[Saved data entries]
* * * * *

-- ==== Sys2Proof/Tests/Slice0.lean ====
section
/-! SUPPORT. The model's own tests. Words, replies and results are those that spec/ writes out: the examples of the
rules named, spec/30_encoding.md, and the vectors S1 to S10 and tables 2.1 to 2.8 of spec/95_test_vectors.md. After
them, for every statement with hypotheses, a concrete state and operands that meet them, at the ends of the ranges. -/

namespace Sys2Proof.Tests

open Sys2Proof Sys2Proof.Machine

/-- An idle codec with this state and these bus answers. -/
def codec (ws : BitVec 3) (halt : Bool) (bus : List BusAnswer) : State :=
  { State.resetWith ws halt 0x68 with bus := bus }

/-- The registers of S5. -/
def regsS5 : TimeRegs := ⟨0x59, 0x45, 0x20, 0x03, 0x29, 0x05, 0x23⟩

/-- A state after one step, if there is one. -/
def after (o : Host.Outcome State Fault Refusal) : Option State :=
  match o with
  | .next t => some t
  | .fault _ => none
  | .refused _ => none

/-- What the host and the bus see of the step that takes the word `w`: the responses and the bytes moved. -/
def seen (w : Word) (s : State) : Option (List Word × List (List Byte)) :=
  (after (step (presentCommand w s))).map fun t => (t.responses, t.events.map BusEvent.bytes)

/-- `WS` and `HALT` after that step. -/
def kept (w : Word) (s : State) : Option (BitVec 3 × Bool) :=
  (after (step (presentCommand w s))).map fun t => (t.ws, t.halt)

/-! ### Well-formedness: each check refuses an ill-formed line (R81, R82, R100) -/

theorem test_wellFormed_accepts : (Line.mk (.command .doy) [2024, 3, 26]).wellFormed = true := by decide
theorem test_wellFormed_refuses_missing_operand : (Line.mk (.command .doy) [2024, 3]).wellFormed = false := by decide
theorem test_wellFormed_refuses_extra_operand : (Line.mk (.command .getdt) [0]).wellFormed = false := by decide
theorem test_wellFormed_refuses_wide_u8 : (Line.mk (.command .setws) [256]).wellFormed = false := by decide
theorem test_wellFormed_refuses_wide_u16 : (Line.mk (.command .isleap) [65536]).wellFormed = false := by decide
theorem test_assemble_refuses_ill_formed : assemble ⟨.command .setws, [256]⟩ = none := by decide

/-! ### Decoding: one word of every row, byte by byte from R80 to R82 and R90 -/

theorem test_decode_getdt : decode 0x10_00_00_00_00_00_00_00_00_00_00_00 = .ok .getdt := by decide
theorem test_decode_setdt :
    decode 0x11_07E7_05_1D_14_2D_3B_03_0095_00 = .ok (.setdt 2023 5 29 20 45 59 3 149) := by decide
theorem test_decode_getyear : decode 0x12_00_00_00_00_00_00_00_00_00_00_00 = .ok .getyear := by decide
theorem test_decode_getmonth : decode 0x13_00_00_00_00_00_00_00_00_00_00_00 = .ok .getmonth := by decide
theorem test_decode_getday : decode 0x14_00_00_00_00_00_00_00_00_00_00_00 = .ok .getday := by decide
theorem test_decode_gethour : decode 0x15_00_00_00_00_00_00_00_00_00_00_00 = .ok .gethour := by decide
theorem test_decode_getmin : decode 0x16_00_00_00_00_00_00_00_00_00_00_00 = .ok .getmin := by decide
theorem test_decode_getsec : decode 0x17_00_00_00_00_00_00_00_00_00_00_00 = .ok .getsec := by decide
theorem test_decode_getwday : decode 0x18_00_00_00_00_00_00_00_00_00_00_00 = .ok .getwday := by decide
theorem test_decode_getyday : decode 0x19_00_00_00_00_00_00_00_00_00_00_00 = .ok .getyday := by decide
theorem test_decode_getws : decode 0x20_00_00_00_00_00_00_00_00_00_00_00 = .ok .getws := by decide
theorem test_decode_setws : decode 0x21_03_00_00_00_00_00_00_00_00_00_00 = .ok (.setws 3) := by decide
theorem test_decode_wdenc : decode 0x22_03_06_00_00_00_00_00_00_00_00_00 = .ok (.wdenc 3 6) := by decide
theorem test_decode_wddec : decode 0x23_12_06_00_00_00_00_00_00_00_00_00 = .ok (.wddec 0x12 6) := by decide
theorem test_decode_d2b : decode 0x30_3B_00_00_00_00_00_00_00_00_00_00 = .ok (.d2b 59) := by decide
theorem test_decode_b2d : decode 0x31_59_00_00_00_00_00_00_00_00_00_00 = .ok (.b2d 0x59) := by decide
theorem test_decode_isleap : decode 0x40_07E8_00_00_00_00_00_00_00_00_00 = .ok (.isleap 2024) := by decide
theorem test_decode_doy : decode 0x41_07E8_03_1A_00_00_00_00_00_00_00 = .ok (.doy 2024 3 26) := by decide
theorem test_decode_gethalt : decode 0x50_00_00_00_00_00_00_00_00_00_00_00 = .ok .gethalt := by decide
theorem test_decode_sethalt : decode 0x51_01_00_00_00_00_00_00_00_00_00_00 = .ok (.sethalt 1) := by decide
theorem test_decode_sqw : decode 0x60_20_01_00_00_00_00_00_00_00_00_00 = .ok (.sqw 32 1) := by decide
theorem test_decode_ctlpk : decode 0x61_04_01_00_00_00_00_00_00_00_00_00 = .ok (.ctlpk 4 1) := by decide
theorem test_decode_ctlupk : decode 0x62_93_00_00_00_00_00_00_00_00_00_00 = .ok (.ctlupk 0x93) := by decide

/-- Table 2.8: unknown opcodes and reserved bits are refused by name. -/
theorem test_decode_refuses_unknown_opcode :
    decode 0x1A0000000000000000000000 = .error (.unknownOpcode 0x1A) ∧
    decode 0x240000000000000000000000 = .error (.unknownOpcode 0x24) ∧
    decode 0x630000000000000000000000 = .error (.unknownOpcode 0x63) := by decide
theorem test_decode_refuses_reserved_bit :
    decode 0x100000000000000000000001 = .error (.reservedBits 0x10) ∧
    decode 0x210301000000000000000000 = .error (.reservedBits 0x21) ∧
    decode 0x1107E7051D142D3B030095FF = .error (.reservedBits 0x11) ∧
    decode 0x4007E8010000000000000000 = .error (.reservedBits 0x40) := by decide
theorem test_decodeTableWord : decodeTableWord 96 0x210300000000000000000000 = some (.setws 3) := by decide
theorem test_withFetchWord :
    (after (step (State.reset.withFetchWord 96 0x210300000000000000000000))).map State.ws = some 3 := by decide

theorem test_every_row_runs_first_after_reset : opcodeRows.all (fun row =>
    (decodeTableWord 96 row.1.toNat).isSome && (after (step (State.reset.withFetchWord 96 row.1.toNat))).isSome) =
      true := by decide

/-! ### One step of each command -/

/-- R253, table 2.8: decoding comes before the argument check. -/
theorem test_illegal_word : seen 0x210701000000000000000000 (codec 3 true []) =
    some ([0x032100000000000000000000], []) := by decide
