-- ==== Sys2Proof/Machine/Operands.lean ====
section
/-! DEFINITION. The arithmetic primitives (00_scope.md R9) and every operand the operations assemble:
stamps, the elapsed interval, the symbol, the position class, the bit address, the checksum
(30_encoding.md R103 to R108; 42_edge_decoder.md R178). All values are unsigned. -/

namespace Sys2Proof.Machine

/-- `add_N(a, b) = (a + b) mod 2^N` (R9). -/
def addN {n : Nat} (a b : BitVec n) : BitVec n := a + b

/-- `sub_N(a, b) = (a - b) mod 2^N` (R9). -/
def subN {n : Nat} (a b : BitVec n) : BitVec n := a - b

/-- `trunc_N(v)`: the low N bits (R9). -/
def truncN {m : Nat} (n : Nat) (v : BitVec m) : BitVec n := v.setWidth n

/-- `zext_N(v)` (R9); no operation uses it. -/
def zextN {m : Nat} (n : Nat) (v : BitVec m) : BitVec n := v.zeroExtend n

/-- `sext_N(v)` (R9: "defined for completeness; no rule uses it"). -/
def sextN {m : Nat} (n : Nat) (v : BitVec m) : BitVec n := v.signExtend n

/-- `a <u b`: comparison as non-negative integers (R9). -/
def ltU {n : Nat} (a b : BitVec n) : Bool := decide (a.toNat < b.toNat)

/-- `now = trunc_T(NOW)`, the value stored or subtracted (R12). -/
def stampOf (now : Counter) : Stamp := truncN params.tsW now

/-- A count of the counter's units in microseconds (R7, `TICK`). -/
def microseconds (units : Nat) : Nat := units * params.tickUs

/-- A time in microseconds as a count of the counter's units (R7, `TICK`). -/
def counterUnits (us : Nat) : Nat := us / params.tickUs

/-- The alarm's absolute value, from the untruncated `NOW` (40_start.md R130, R136; log 13). -/
def alarmTime (now : Counter) : Counter := addN now (BitVec.ofNat _ (counterUnits params.hostLowUs))

/-- `elapsed = sub_T(trunc_T(NOW), lastDevicePullUpTime)` (R105; 42_edge_decoder.md R163). -/
def elapsed (now : Counter) (lastRise : Stamp) : Stamp := subN (stampOf now) lastRise

/-- The value of `bitIndex` that the source writes as "-2": 2^W - `SYNC_PULSES` (R25). -/
def bitIndexStart : BitIdx := subN 0 (BitVec.ofNat _ params.syncPulses)

/-- What an interval in the data-bit window stands for (R103). -/
inductive Symbol where
  | bit0 | bit1 | err
deriving DecidableEq, Repr

/-- The symbol table (R103) of an interval, in microseconds, bounds inclusive, unsigned (decision D4). -/
def symbol (e : Stamp) : Symbol :=
  if params.oneMin ≤ microseconds e.toNat ∧ microseconds e.toNat ≤ params.oneMax then .bit1
  else if params.zeroMin ≤ microseconds e.toNat ∧ microseconds e.toNat ≤ params.zeroMax then .bit0
  else .err

/-- The position of a falling edge in the frame (R107). -/
inductive PosClass where
  /-- Data-bit window: the bit address is `bitIndex` itself (R106). -/
  | data (n : BitAddr)
  /-- A sync pulse. -/
  | sync
  /-- Beyond the frame. -/
  | excess
deriving DecidableEq, Repr

/-- `PosClass(b)` (R107): the unsigned test `b <u 40` first, then the wrap test
`add_W(b, 2) <u b` (42_edge_decoder.md R170). -/
def posClass (b : BitIdx) : PosClass :=
  if h : b.toNat < params.frameBits then .data ⟨b.toNat, Nat.lt_of_lt_of_le h (by decide)⟩
  else if ltU (addN b (BitVec.ofNat _ params.syncPulses)) b then .sync
  else .excess

/-- The byte address of a bit address, `N div 8` (20_memory.md R63; R106). -/
def byteAddr (n : BitAddr) : BufAddr := ⟨n.val / 8, by omega⟩

/-- The mask of a bit address, `0x80 >> (N mod 8)`: most significant bit first (20_memory.md R62, R63). -/
def bitMask (n : BitAddr) : Byte := 0x80#8 >>> (n.val % 8)

/-- The sum of the checksum code, three `add_8` (R108). -/
def sum8 (b0 b1 b2 b3 : Byte) : Byte := addN (addN (addN b0 b1) b2) b3

end Sys2Proof.Machine
end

* * * * *

EXERCISE DETAILS
Write out again, exactly as they appear above, the lines from the one containing "sync pulse. -/" to the final line, and only those.

RESULT OF THIS EXERCISE
  /-- A sync pulse. -/
  | sync
  /-- Beyond the frame. -/
  | excess
deriving DecidableEq, Repr

/-- `PosClass(b)` (R107): the unsigned test `b <u 40` first, then the wrap test
`add_W(b, 2) <u b` (42_edge_decoder.md R170). -/
def posClass (b : BitIdx) : PosClass :=
  if h : b.toNat < params.frameBits then .data ⟨b.toNat, Nat.lt_of_lt_of_le h (by decide)⟩
  else if ltU (addN b (BitVec.ofNat _ params.syncPulses)) b then .sync
  else .excess

/-- The byte address of a bit address, `N div 8` (20_memory.md R63; R106). -/
def byteAddr (n : BitAddr) : BufAddr := ⟨n.val / 8, by omega⟩

/-- The mask of a bit address, `0x80 >> (N mod 8)`: most significant bit first (20_memory.md R62, R63). -/
def bitMask (n : BitAddr) : Byte := 0x80#8 >>> (n.val % 8)

/-- The sum of the checksum code, three `add_8` (R108). -/
def sum8 (b0 b1 b2 b3 : Byte) : Byte := addN (addN (addN b0 b1) b2) b3

end Sys2Proof.Machine
end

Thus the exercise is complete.